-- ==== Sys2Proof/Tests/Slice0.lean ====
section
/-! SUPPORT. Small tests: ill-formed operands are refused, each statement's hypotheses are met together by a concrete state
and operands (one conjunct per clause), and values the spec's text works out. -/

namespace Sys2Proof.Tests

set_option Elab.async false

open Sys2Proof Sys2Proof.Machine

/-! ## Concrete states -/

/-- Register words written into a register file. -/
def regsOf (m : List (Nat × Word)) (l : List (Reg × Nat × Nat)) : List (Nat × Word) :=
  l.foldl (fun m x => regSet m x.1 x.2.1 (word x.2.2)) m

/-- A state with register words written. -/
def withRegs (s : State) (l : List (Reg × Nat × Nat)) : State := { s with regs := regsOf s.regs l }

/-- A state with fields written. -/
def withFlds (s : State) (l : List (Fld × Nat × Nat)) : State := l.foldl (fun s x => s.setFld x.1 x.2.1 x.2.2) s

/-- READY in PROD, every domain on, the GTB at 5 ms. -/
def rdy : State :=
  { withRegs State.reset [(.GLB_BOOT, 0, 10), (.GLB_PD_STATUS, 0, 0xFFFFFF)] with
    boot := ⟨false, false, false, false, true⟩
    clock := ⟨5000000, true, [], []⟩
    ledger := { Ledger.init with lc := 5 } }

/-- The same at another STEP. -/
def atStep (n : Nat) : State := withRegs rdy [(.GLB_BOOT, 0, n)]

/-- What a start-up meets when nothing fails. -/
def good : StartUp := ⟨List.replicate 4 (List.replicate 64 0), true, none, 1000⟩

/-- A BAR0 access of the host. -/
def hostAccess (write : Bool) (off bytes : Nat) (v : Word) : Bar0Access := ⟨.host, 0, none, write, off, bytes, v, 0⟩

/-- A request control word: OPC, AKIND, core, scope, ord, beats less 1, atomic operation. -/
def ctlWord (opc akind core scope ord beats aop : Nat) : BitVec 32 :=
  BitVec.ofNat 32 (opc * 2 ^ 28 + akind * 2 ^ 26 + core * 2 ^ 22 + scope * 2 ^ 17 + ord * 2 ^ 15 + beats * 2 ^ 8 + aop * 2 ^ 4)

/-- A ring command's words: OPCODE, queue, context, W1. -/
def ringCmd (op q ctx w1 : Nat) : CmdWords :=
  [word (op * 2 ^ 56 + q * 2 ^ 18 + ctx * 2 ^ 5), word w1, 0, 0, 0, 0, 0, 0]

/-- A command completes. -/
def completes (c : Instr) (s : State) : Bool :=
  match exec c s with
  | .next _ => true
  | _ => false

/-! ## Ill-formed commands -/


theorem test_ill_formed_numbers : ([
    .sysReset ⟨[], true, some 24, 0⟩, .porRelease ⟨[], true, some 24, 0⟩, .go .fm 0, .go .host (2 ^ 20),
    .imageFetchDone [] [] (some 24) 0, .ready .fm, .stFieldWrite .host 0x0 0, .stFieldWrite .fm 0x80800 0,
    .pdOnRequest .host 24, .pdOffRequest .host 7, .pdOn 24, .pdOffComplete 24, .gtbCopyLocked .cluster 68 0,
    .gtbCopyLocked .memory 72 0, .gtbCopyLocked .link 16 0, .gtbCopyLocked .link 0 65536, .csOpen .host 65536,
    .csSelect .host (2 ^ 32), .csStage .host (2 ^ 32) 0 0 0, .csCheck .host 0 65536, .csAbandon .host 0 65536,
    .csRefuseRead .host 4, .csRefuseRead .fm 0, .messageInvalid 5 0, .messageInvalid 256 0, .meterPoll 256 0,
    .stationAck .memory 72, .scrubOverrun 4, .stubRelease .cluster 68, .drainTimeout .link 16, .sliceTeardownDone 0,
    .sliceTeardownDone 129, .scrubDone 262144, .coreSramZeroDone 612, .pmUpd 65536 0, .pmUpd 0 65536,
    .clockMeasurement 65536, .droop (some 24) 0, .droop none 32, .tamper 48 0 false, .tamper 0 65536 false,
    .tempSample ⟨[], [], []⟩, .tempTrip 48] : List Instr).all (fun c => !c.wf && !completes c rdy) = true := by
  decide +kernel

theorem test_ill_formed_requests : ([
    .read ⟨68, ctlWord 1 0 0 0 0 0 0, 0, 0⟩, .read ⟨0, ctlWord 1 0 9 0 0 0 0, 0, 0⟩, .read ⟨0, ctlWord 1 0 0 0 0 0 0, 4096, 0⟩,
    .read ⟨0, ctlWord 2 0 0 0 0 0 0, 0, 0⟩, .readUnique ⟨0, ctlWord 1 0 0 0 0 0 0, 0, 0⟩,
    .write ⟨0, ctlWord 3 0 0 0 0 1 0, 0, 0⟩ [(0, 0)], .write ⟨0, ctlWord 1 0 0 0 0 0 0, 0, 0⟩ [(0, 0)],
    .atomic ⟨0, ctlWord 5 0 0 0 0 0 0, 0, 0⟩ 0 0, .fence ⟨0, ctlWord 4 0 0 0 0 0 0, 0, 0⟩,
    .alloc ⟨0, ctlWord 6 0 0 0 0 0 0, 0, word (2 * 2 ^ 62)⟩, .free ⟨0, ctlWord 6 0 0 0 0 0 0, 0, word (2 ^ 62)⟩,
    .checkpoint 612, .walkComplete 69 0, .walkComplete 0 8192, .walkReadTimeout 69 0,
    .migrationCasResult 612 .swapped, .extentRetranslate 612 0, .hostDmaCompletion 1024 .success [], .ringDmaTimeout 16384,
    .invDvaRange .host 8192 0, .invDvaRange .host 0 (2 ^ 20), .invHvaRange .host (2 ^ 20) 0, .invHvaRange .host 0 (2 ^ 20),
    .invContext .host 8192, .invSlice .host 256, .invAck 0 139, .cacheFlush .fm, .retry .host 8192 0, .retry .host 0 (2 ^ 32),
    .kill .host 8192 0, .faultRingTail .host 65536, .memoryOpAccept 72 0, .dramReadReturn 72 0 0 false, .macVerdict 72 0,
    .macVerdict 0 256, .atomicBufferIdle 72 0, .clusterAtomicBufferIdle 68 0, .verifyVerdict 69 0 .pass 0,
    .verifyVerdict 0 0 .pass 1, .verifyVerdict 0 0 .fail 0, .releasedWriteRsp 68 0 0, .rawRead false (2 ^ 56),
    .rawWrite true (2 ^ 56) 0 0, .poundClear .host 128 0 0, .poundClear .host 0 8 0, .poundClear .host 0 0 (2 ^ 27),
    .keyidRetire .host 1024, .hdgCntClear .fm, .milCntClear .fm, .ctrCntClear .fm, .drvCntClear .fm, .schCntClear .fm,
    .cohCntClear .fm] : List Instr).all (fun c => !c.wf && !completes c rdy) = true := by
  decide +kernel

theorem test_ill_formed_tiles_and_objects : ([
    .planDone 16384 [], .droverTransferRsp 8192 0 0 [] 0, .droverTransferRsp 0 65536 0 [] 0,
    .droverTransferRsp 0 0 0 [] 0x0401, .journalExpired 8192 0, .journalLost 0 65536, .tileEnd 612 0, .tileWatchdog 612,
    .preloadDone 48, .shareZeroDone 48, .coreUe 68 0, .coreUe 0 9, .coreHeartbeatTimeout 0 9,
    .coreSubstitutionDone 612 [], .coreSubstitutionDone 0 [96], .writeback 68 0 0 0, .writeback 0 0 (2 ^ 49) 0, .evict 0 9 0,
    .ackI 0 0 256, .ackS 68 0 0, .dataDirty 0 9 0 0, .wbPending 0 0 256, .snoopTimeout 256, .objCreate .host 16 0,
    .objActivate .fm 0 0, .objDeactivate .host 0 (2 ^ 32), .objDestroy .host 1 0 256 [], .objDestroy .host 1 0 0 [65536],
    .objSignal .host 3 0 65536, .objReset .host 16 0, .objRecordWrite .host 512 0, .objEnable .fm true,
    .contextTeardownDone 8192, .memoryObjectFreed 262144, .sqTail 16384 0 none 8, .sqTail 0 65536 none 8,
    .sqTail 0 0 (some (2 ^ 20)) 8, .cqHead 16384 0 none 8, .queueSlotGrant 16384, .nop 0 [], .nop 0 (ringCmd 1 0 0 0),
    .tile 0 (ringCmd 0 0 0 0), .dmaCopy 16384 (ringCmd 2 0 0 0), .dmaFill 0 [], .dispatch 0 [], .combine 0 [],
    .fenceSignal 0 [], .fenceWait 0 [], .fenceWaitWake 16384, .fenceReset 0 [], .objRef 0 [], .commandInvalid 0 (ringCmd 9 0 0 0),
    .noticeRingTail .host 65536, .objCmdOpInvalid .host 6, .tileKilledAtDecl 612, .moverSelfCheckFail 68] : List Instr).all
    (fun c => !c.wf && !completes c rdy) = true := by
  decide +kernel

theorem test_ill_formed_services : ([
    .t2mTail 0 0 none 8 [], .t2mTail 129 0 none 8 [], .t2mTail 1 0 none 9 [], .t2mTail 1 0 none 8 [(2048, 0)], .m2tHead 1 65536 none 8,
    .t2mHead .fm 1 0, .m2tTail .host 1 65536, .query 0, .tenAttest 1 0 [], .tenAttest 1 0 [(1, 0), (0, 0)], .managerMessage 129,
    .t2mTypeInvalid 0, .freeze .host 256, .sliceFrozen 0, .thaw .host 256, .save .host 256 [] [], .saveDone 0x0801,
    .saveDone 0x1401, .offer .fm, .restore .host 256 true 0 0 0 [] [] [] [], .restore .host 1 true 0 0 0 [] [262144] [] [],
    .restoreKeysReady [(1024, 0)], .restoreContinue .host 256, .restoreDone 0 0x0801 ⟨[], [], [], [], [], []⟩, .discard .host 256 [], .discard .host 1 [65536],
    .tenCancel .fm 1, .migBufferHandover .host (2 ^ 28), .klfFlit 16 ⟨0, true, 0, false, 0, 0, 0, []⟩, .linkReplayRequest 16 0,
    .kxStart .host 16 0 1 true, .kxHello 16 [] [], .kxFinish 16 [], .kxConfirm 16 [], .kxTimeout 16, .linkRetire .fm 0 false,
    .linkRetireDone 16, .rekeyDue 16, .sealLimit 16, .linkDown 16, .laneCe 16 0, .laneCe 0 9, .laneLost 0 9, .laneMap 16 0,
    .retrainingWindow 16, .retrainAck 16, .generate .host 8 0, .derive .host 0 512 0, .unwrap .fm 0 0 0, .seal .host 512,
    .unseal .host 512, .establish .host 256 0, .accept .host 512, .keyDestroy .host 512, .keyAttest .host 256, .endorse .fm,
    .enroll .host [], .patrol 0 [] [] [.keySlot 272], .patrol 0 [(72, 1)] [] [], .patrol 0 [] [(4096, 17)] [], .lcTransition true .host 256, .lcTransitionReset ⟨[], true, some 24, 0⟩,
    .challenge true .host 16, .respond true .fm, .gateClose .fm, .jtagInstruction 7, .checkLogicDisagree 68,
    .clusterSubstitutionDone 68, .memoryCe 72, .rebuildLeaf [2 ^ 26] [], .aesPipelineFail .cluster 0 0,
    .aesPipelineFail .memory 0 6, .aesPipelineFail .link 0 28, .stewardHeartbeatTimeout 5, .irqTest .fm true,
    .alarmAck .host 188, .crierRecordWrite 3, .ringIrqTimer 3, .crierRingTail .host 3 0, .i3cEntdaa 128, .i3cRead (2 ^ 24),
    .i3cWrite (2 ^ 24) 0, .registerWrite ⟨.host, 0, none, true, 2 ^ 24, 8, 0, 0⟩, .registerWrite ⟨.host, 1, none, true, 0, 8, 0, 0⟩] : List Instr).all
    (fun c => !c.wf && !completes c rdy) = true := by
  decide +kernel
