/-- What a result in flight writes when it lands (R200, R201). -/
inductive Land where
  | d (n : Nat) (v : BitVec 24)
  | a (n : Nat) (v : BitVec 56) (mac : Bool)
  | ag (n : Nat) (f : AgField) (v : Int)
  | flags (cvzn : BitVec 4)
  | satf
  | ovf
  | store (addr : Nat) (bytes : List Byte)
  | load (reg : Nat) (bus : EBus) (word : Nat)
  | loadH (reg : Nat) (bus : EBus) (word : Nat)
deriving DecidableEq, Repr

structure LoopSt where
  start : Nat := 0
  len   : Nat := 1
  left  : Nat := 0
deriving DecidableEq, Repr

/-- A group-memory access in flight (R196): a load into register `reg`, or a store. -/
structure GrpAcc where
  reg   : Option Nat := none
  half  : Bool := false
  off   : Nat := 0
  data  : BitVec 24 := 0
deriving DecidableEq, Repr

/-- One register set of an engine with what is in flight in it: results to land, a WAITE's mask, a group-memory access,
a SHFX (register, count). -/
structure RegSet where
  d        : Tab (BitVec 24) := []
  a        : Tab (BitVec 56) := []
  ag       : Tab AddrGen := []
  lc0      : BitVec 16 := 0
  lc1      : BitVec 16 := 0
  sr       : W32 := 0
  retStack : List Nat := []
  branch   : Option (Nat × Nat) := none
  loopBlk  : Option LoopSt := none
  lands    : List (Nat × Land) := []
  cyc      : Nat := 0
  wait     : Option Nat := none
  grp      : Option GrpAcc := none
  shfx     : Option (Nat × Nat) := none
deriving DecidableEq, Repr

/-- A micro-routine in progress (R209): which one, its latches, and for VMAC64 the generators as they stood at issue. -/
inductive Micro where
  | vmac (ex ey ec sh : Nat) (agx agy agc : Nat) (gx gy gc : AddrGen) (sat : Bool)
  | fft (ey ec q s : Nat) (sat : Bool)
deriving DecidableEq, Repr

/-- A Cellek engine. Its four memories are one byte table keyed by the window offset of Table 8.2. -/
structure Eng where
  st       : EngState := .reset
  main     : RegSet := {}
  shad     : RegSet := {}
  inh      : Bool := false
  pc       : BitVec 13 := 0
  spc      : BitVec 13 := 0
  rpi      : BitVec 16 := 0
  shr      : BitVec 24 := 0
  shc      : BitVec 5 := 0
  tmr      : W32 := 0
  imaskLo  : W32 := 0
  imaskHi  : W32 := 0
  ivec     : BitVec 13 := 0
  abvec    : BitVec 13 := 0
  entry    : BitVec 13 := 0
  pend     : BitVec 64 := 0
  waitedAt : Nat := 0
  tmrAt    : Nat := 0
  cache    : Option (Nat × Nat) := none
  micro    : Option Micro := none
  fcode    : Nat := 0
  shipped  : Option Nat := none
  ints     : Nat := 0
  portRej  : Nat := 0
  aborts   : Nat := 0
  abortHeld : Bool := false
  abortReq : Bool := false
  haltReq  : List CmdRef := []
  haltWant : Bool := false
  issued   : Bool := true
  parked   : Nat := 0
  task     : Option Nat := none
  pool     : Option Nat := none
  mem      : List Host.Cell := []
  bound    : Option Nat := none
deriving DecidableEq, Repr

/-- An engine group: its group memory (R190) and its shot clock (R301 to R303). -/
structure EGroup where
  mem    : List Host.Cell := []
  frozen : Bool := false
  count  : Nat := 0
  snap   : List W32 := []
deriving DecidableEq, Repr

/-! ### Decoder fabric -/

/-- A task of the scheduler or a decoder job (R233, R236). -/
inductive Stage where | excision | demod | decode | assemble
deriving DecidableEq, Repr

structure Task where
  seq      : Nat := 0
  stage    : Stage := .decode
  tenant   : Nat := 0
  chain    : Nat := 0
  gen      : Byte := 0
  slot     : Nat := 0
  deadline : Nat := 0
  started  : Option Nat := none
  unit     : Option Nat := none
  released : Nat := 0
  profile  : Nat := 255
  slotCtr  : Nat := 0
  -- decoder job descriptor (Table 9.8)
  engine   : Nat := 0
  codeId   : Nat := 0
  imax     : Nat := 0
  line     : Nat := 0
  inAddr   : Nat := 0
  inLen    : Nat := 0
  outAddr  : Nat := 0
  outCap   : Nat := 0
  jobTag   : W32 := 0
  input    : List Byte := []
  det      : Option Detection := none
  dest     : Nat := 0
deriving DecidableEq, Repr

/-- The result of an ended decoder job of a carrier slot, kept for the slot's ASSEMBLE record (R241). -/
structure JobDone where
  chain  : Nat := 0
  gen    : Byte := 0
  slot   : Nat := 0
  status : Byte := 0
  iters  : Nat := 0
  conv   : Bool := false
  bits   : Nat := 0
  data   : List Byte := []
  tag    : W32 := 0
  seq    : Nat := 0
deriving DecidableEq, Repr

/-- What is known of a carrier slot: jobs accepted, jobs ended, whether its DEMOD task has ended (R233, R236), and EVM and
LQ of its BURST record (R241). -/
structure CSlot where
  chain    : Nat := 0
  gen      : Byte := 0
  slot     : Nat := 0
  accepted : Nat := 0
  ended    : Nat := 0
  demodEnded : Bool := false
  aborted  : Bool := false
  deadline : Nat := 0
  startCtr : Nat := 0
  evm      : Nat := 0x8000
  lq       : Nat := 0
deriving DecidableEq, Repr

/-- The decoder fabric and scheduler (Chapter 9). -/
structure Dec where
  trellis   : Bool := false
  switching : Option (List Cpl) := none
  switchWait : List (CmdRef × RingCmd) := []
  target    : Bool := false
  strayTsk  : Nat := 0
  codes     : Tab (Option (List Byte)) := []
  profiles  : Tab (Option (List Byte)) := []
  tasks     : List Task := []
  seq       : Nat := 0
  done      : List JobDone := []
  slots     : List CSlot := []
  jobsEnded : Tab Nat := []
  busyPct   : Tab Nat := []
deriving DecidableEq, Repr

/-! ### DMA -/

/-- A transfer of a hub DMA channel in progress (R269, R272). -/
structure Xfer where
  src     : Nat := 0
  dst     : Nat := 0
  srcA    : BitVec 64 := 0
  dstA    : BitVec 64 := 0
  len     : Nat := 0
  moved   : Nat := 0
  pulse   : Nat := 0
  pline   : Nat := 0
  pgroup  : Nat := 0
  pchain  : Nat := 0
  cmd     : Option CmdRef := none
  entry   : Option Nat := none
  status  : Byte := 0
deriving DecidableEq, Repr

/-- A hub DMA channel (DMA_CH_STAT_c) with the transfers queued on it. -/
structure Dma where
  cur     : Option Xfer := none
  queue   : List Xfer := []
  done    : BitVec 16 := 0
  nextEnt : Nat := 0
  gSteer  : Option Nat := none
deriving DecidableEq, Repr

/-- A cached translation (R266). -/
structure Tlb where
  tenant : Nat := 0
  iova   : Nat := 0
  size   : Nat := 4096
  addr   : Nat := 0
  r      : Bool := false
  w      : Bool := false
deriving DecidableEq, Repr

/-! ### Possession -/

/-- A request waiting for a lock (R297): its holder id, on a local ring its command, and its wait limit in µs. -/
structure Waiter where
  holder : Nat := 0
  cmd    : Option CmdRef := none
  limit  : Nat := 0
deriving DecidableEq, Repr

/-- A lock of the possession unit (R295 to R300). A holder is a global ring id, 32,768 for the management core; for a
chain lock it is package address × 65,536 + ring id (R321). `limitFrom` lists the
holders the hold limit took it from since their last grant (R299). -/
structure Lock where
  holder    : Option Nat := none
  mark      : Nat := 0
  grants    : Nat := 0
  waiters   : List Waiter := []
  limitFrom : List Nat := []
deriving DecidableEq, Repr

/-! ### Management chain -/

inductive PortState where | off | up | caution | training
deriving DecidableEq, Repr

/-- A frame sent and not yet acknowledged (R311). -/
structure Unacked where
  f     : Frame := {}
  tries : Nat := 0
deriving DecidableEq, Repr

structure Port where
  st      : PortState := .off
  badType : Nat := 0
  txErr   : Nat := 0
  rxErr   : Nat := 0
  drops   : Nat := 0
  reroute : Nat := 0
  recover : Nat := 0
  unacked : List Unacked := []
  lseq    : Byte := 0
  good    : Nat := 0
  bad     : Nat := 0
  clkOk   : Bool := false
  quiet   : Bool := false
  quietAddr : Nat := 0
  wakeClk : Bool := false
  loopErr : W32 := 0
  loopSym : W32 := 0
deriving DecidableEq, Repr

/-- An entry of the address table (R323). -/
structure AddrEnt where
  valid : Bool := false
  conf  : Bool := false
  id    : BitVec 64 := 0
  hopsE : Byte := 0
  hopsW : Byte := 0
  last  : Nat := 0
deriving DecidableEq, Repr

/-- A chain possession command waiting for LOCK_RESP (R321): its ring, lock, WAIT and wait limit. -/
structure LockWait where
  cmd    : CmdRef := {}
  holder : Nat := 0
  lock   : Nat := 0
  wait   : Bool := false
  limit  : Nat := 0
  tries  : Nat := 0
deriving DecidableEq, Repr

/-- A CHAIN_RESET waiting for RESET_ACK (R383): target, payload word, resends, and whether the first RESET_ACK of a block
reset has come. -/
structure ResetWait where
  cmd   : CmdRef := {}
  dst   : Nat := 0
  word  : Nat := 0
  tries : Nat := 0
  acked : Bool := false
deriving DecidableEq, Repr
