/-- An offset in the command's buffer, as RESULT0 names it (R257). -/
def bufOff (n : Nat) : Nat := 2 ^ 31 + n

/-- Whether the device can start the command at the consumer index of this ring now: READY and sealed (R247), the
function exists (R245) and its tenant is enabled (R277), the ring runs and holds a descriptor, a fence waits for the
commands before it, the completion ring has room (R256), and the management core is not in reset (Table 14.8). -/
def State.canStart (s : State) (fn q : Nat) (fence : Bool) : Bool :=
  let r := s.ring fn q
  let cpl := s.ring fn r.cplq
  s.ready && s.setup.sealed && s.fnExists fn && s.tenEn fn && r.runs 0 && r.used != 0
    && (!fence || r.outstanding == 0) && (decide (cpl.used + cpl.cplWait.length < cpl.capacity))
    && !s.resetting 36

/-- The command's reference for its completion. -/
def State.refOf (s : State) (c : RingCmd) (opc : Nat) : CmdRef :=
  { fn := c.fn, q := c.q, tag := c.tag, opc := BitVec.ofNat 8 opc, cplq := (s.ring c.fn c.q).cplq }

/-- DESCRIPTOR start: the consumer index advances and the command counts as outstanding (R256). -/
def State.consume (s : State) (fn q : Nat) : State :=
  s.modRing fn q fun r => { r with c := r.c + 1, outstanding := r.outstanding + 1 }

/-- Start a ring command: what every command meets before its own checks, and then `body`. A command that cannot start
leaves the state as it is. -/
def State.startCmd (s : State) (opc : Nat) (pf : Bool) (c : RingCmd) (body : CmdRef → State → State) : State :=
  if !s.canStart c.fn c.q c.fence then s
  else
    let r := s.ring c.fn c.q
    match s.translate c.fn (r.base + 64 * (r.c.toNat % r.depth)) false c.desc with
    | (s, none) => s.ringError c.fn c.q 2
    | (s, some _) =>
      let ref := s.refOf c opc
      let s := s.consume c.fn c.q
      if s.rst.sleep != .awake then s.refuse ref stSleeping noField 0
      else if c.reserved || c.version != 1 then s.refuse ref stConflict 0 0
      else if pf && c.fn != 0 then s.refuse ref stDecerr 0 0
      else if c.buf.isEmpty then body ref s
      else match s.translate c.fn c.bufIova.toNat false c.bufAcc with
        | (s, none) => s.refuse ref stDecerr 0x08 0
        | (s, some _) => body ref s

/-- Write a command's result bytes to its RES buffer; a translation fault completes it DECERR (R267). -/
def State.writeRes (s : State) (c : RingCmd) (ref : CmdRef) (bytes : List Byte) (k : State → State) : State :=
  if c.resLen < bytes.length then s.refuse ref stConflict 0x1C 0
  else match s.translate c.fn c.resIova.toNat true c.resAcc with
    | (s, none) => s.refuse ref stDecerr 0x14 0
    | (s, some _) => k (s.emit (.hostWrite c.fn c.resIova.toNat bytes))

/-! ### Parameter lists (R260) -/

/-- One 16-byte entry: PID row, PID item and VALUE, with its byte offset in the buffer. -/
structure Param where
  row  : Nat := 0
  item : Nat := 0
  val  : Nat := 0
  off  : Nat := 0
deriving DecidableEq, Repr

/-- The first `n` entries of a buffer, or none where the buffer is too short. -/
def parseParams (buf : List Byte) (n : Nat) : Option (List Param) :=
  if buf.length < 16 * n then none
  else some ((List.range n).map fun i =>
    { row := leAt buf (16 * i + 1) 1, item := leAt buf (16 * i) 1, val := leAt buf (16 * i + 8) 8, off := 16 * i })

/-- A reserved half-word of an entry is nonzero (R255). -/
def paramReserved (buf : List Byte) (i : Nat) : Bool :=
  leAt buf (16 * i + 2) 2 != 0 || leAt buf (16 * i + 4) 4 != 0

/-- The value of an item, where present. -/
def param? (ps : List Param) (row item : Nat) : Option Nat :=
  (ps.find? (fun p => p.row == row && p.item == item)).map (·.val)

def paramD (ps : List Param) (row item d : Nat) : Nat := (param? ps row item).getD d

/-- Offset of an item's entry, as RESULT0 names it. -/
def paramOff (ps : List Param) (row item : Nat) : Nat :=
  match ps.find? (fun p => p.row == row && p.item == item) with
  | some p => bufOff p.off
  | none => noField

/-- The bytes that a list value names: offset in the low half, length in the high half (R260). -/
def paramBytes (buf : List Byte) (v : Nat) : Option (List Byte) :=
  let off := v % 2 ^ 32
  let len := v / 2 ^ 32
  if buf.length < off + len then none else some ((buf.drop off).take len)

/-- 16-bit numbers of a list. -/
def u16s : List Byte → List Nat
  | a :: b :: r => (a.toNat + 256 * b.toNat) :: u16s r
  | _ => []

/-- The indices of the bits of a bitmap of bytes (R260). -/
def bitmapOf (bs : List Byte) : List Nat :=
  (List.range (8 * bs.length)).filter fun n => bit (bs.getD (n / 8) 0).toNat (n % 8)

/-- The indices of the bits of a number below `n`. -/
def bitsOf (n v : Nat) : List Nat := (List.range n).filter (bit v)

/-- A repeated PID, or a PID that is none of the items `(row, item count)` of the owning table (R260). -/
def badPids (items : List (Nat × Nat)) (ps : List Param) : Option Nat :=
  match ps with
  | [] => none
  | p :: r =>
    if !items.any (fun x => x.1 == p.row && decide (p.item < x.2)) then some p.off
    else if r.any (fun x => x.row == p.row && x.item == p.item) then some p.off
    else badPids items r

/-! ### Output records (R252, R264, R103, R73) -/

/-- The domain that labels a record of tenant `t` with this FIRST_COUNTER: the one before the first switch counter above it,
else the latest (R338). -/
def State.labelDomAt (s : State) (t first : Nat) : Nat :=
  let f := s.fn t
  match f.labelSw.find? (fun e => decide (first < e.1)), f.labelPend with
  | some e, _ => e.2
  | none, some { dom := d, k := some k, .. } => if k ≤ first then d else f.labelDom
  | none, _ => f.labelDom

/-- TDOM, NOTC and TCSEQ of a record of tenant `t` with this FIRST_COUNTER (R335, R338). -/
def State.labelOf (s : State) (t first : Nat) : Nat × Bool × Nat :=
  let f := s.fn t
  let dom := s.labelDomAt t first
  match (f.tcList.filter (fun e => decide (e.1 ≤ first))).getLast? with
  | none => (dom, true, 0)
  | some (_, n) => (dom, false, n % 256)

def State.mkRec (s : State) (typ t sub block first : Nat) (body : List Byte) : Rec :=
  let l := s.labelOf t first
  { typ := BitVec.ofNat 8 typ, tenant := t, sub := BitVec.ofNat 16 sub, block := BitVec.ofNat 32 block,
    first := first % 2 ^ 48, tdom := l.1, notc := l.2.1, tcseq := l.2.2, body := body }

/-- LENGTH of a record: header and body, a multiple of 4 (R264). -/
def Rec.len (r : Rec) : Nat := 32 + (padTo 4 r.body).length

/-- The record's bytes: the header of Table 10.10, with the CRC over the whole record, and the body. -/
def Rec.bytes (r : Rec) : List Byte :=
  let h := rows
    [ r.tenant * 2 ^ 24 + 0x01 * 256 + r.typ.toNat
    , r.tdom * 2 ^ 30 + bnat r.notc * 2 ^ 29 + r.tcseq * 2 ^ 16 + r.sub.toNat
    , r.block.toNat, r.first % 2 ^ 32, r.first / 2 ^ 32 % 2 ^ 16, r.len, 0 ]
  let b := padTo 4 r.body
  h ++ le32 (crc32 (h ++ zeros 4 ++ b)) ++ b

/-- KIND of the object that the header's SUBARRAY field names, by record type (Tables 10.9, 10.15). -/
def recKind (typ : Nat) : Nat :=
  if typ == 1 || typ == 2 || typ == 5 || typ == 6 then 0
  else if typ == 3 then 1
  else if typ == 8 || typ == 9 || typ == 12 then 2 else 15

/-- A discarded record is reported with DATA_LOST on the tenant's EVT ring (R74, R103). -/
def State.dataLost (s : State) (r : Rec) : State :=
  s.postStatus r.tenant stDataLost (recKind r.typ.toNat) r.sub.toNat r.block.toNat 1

________

Go through the data above and copy each line that holds the word "CSlot".

structure CSlot where
  slots     : List CSlot := []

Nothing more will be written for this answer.